Use the entries below and reproduce exactly the lines from the one containing "show (h ++ c : Word).extractLsb' 0" down to the one containing "((kindOfCode_eq_none c).1 hk) h", both of them included.

***** Materials provided

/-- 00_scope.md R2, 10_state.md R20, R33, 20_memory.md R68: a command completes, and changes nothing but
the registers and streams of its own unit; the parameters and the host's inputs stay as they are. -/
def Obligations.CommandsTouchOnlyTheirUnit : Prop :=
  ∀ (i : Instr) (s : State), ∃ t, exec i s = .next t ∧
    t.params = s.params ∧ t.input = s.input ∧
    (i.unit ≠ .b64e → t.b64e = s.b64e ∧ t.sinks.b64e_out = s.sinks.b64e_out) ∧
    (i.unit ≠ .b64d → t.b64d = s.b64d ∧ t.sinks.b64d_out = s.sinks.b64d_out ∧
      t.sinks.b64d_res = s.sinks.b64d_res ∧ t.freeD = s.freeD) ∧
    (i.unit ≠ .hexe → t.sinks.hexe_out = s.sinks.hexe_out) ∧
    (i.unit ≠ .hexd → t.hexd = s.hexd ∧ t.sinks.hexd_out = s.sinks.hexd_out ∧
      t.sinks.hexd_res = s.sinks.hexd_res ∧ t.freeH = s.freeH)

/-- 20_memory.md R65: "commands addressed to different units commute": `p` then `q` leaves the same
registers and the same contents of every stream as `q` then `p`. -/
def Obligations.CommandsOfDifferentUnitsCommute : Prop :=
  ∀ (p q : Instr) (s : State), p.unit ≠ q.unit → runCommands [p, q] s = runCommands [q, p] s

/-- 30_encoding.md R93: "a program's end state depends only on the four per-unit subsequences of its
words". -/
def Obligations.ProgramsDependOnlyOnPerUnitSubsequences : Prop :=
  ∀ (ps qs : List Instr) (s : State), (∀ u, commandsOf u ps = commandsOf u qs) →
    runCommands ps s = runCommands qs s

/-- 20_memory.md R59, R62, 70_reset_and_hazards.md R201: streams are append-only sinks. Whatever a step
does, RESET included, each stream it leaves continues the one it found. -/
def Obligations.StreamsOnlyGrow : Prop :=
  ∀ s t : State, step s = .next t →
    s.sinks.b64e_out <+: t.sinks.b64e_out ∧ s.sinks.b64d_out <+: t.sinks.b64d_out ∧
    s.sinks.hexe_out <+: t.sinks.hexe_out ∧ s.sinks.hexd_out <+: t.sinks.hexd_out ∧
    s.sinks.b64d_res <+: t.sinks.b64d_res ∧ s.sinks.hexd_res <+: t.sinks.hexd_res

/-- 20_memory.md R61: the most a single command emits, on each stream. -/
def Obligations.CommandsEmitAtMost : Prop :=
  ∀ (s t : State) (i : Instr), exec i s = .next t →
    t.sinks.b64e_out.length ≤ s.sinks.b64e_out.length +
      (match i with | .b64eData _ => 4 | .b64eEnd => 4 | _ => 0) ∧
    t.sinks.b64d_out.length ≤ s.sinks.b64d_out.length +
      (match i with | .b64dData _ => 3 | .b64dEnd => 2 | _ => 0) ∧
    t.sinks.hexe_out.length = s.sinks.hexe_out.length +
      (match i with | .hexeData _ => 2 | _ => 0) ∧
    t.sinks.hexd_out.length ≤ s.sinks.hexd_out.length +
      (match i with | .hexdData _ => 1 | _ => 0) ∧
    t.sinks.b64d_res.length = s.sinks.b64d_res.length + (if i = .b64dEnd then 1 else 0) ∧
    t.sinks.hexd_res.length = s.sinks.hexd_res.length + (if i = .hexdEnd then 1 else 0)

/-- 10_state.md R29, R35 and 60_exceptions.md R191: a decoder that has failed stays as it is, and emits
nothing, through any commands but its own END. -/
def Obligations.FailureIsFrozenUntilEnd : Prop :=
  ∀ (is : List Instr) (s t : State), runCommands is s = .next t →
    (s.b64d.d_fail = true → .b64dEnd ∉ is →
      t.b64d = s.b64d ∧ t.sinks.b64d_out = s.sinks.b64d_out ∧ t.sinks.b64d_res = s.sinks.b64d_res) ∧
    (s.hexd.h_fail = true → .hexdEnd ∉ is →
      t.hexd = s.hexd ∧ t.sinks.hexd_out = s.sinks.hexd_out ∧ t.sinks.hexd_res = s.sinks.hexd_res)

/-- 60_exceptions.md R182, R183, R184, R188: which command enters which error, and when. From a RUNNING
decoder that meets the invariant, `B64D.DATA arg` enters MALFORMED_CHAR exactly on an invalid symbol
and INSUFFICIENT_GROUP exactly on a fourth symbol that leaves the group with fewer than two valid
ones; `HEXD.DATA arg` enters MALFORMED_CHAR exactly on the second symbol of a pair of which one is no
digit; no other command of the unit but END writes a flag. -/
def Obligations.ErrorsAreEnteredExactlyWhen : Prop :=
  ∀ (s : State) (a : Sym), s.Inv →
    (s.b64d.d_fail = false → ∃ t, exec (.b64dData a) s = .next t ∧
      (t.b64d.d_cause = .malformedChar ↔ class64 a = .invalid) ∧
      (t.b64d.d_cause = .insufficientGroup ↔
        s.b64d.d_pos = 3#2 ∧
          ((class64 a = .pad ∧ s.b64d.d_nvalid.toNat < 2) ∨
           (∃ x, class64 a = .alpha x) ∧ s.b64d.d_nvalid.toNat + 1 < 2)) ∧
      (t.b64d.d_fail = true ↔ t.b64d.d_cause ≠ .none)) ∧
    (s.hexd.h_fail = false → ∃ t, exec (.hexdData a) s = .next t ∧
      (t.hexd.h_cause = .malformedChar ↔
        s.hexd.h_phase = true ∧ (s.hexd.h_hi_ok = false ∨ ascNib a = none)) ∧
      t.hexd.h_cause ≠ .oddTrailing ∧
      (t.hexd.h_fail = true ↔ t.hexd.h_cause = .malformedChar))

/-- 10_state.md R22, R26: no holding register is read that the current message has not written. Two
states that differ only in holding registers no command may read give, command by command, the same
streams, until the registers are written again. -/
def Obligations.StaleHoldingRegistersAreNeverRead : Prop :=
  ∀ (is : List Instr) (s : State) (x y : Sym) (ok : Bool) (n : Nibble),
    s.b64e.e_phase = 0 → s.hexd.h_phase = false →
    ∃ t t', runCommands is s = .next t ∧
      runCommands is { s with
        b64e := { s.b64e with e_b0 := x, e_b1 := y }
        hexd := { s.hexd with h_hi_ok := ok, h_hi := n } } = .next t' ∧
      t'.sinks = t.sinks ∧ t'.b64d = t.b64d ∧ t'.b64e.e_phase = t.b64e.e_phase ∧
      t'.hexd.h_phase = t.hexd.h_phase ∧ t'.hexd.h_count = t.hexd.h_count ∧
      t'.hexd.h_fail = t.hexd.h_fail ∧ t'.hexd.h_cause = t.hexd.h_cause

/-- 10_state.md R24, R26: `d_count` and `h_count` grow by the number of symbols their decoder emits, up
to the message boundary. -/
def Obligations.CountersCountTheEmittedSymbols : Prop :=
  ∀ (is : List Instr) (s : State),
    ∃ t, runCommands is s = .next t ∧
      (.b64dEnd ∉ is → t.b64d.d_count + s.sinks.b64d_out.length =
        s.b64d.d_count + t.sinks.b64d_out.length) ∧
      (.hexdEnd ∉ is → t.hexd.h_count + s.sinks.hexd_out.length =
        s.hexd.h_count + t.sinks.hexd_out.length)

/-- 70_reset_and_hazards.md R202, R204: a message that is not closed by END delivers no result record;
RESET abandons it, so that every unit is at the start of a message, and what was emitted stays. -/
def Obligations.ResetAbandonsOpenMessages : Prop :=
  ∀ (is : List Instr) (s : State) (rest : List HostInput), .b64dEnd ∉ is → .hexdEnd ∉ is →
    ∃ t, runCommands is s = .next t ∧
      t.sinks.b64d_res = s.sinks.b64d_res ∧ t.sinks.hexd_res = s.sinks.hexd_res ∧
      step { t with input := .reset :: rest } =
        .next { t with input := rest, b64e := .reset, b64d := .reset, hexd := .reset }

**********
***** Materials provided

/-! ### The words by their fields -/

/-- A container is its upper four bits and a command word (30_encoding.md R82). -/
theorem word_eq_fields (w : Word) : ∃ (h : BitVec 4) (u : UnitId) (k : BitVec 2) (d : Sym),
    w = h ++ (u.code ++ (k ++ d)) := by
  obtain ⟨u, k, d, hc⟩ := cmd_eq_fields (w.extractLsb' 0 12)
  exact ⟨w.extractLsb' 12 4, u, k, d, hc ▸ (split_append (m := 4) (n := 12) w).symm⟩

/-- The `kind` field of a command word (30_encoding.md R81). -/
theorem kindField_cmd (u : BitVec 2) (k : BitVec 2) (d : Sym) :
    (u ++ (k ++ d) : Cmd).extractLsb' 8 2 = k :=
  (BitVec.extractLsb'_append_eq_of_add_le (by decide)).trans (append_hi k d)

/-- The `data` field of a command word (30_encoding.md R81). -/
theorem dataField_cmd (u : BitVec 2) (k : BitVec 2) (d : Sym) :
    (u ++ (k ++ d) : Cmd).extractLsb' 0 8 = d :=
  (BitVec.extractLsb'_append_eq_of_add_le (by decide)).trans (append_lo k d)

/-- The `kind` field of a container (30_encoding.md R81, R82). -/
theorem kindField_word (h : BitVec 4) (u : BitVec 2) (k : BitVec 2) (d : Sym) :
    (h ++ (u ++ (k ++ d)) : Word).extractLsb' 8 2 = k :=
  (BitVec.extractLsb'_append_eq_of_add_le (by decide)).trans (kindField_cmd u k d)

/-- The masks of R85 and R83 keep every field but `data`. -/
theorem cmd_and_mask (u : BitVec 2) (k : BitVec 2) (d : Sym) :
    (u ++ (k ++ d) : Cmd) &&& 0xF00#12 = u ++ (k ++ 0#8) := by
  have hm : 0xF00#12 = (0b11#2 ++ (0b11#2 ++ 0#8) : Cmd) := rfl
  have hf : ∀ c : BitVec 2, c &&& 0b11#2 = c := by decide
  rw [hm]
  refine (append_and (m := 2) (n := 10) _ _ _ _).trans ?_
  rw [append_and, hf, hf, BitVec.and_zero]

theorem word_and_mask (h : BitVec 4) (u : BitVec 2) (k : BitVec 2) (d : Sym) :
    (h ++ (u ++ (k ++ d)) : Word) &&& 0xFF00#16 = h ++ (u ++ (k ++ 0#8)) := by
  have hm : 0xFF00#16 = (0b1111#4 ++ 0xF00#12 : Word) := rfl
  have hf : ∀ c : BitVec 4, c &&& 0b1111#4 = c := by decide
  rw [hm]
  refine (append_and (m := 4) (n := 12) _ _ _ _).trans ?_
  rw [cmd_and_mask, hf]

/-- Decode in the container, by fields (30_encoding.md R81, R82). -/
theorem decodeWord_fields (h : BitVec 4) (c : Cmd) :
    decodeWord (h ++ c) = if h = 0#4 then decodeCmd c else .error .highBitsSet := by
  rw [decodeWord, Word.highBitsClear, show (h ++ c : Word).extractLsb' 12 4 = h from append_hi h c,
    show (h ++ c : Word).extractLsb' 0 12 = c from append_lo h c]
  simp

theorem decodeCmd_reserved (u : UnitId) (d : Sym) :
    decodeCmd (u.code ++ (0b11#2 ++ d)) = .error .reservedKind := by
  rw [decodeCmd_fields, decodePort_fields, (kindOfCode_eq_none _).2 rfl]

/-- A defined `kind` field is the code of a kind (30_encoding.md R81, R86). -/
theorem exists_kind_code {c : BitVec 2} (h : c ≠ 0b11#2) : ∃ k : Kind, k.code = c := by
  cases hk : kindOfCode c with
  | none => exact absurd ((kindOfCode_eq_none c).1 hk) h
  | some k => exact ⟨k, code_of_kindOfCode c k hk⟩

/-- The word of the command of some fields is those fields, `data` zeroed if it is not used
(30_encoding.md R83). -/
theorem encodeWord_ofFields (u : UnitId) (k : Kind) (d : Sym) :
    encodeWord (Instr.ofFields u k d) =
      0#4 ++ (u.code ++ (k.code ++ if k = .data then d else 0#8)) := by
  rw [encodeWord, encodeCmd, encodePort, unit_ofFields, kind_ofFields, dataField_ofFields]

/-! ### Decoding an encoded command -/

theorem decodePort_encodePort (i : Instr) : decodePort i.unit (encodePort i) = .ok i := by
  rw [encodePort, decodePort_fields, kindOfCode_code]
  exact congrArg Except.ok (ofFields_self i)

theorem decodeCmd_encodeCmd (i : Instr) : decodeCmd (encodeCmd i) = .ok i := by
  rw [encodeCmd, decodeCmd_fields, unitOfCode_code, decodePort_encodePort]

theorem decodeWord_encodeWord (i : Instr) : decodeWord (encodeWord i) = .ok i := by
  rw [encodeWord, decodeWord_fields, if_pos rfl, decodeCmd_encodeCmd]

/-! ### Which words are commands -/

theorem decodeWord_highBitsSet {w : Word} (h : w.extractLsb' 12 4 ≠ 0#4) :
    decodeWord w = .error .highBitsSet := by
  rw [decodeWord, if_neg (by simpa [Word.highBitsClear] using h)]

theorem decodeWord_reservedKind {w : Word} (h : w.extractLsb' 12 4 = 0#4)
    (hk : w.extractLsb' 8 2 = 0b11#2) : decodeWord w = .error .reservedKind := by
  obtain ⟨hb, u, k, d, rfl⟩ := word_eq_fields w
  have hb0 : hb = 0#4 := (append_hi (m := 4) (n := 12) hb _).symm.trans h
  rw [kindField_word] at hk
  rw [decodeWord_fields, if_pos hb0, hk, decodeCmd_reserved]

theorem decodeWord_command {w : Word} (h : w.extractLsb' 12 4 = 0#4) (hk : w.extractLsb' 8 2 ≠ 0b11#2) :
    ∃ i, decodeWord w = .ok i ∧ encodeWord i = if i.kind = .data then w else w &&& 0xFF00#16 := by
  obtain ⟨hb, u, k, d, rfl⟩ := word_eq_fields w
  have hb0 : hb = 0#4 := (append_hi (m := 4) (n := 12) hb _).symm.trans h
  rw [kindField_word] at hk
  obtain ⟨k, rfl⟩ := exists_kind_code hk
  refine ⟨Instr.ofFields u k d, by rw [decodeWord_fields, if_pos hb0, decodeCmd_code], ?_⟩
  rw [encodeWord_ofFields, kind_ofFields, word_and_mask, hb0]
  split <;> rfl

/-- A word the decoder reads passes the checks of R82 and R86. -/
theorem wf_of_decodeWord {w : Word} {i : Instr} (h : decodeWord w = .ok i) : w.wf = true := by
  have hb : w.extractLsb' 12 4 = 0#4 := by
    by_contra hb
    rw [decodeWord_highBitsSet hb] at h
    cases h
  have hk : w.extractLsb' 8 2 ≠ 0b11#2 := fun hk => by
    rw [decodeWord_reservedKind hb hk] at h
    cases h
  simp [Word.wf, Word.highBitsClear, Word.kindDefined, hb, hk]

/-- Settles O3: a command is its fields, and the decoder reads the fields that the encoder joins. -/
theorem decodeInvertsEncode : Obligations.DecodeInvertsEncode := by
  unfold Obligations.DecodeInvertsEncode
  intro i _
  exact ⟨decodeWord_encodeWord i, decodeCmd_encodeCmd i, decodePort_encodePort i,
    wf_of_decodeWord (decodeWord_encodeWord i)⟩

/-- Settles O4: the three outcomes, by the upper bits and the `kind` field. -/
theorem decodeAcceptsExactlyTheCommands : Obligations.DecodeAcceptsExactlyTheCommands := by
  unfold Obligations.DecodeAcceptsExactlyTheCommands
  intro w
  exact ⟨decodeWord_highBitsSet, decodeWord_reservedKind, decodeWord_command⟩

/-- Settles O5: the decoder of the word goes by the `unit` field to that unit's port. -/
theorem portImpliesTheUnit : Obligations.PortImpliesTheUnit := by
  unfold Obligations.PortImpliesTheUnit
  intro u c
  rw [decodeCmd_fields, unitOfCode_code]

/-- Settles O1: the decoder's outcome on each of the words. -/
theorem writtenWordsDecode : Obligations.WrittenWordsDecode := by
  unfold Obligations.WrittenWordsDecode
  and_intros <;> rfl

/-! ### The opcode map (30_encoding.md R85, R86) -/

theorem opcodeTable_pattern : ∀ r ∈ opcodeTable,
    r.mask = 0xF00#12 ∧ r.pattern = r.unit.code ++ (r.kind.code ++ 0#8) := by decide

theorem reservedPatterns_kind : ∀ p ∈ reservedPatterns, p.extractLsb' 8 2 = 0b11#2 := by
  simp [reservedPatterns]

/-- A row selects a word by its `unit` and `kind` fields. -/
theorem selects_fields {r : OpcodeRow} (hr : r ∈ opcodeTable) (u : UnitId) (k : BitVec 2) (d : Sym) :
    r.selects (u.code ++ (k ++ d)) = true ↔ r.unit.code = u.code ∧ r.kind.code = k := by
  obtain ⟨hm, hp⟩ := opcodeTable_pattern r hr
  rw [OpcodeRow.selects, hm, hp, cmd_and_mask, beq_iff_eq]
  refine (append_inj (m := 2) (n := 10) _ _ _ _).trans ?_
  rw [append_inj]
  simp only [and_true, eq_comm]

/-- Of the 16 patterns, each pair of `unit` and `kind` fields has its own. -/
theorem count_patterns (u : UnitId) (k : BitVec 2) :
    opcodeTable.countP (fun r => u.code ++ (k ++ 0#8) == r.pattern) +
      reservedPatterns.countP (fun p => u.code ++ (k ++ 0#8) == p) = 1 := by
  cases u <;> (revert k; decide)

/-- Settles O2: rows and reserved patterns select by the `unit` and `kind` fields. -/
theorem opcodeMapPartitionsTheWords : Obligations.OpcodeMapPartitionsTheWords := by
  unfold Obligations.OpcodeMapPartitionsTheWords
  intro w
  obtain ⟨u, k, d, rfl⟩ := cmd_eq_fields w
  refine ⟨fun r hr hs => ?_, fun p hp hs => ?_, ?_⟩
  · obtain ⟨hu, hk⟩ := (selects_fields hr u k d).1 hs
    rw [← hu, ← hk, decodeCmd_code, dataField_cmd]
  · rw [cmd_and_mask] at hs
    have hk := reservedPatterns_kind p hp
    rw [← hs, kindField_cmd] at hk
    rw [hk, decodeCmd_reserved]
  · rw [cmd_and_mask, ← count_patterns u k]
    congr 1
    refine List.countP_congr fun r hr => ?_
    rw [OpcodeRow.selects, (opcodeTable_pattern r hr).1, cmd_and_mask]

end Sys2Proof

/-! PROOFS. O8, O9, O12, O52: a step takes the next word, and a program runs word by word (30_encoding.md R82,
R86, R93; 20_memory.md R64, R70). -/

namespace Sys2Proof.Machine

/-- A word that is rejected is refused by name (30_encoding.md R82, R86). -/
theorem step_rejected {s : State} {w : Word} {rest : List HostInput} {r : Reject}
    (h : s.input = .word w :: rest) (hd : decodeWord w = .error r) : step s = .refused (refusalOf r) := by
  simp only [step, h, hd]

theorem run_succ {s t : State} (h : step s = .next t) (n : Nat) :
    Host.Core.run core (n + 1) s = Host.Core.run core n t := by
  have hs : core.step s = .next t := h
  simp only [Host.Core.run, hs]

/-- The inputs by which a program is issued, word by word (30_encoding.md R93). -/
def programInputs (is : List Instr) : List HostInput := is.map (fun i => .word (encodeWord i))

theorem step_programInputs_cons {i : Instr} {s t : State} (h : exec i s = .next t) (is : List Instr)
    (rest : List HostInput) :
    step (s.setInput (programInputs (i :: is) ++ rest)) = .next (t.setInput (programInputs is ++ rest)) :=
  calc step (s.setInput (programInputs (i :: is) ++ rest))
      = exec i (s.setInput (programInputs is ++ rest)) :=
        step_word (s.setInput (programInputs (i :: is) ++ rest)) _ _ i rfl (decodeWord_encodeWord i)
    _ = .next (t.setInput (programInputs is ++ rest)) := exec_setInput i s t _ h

**********

Reply to the task:
    show (h ++ c : Word).extractLsb' 0 12 = c from append_lo h c]
  simp

theorem decodeCmd_reserved (u : UnitId) (d : Sym) :
    decodeCmd (u.code ++ (0b11#2 ++ d)) = .error .reservedKind := by
  rw [decodeCmd_fields, decodePort_fields, (kindOfCode_eq_none _).2 rfl]

/-- A defined `kind` field is the code of a kind (30_encoding.md R81, R86). -/
theorem exists_kind_code {c : BitVec 2} (h : c ≠ 0b11#2) : ∃ k : Kind, k.code = c := by
  cases hk : kindOfCode c with
  | none => exact absurd ((kindOfCode_eq_none c).1 hk) h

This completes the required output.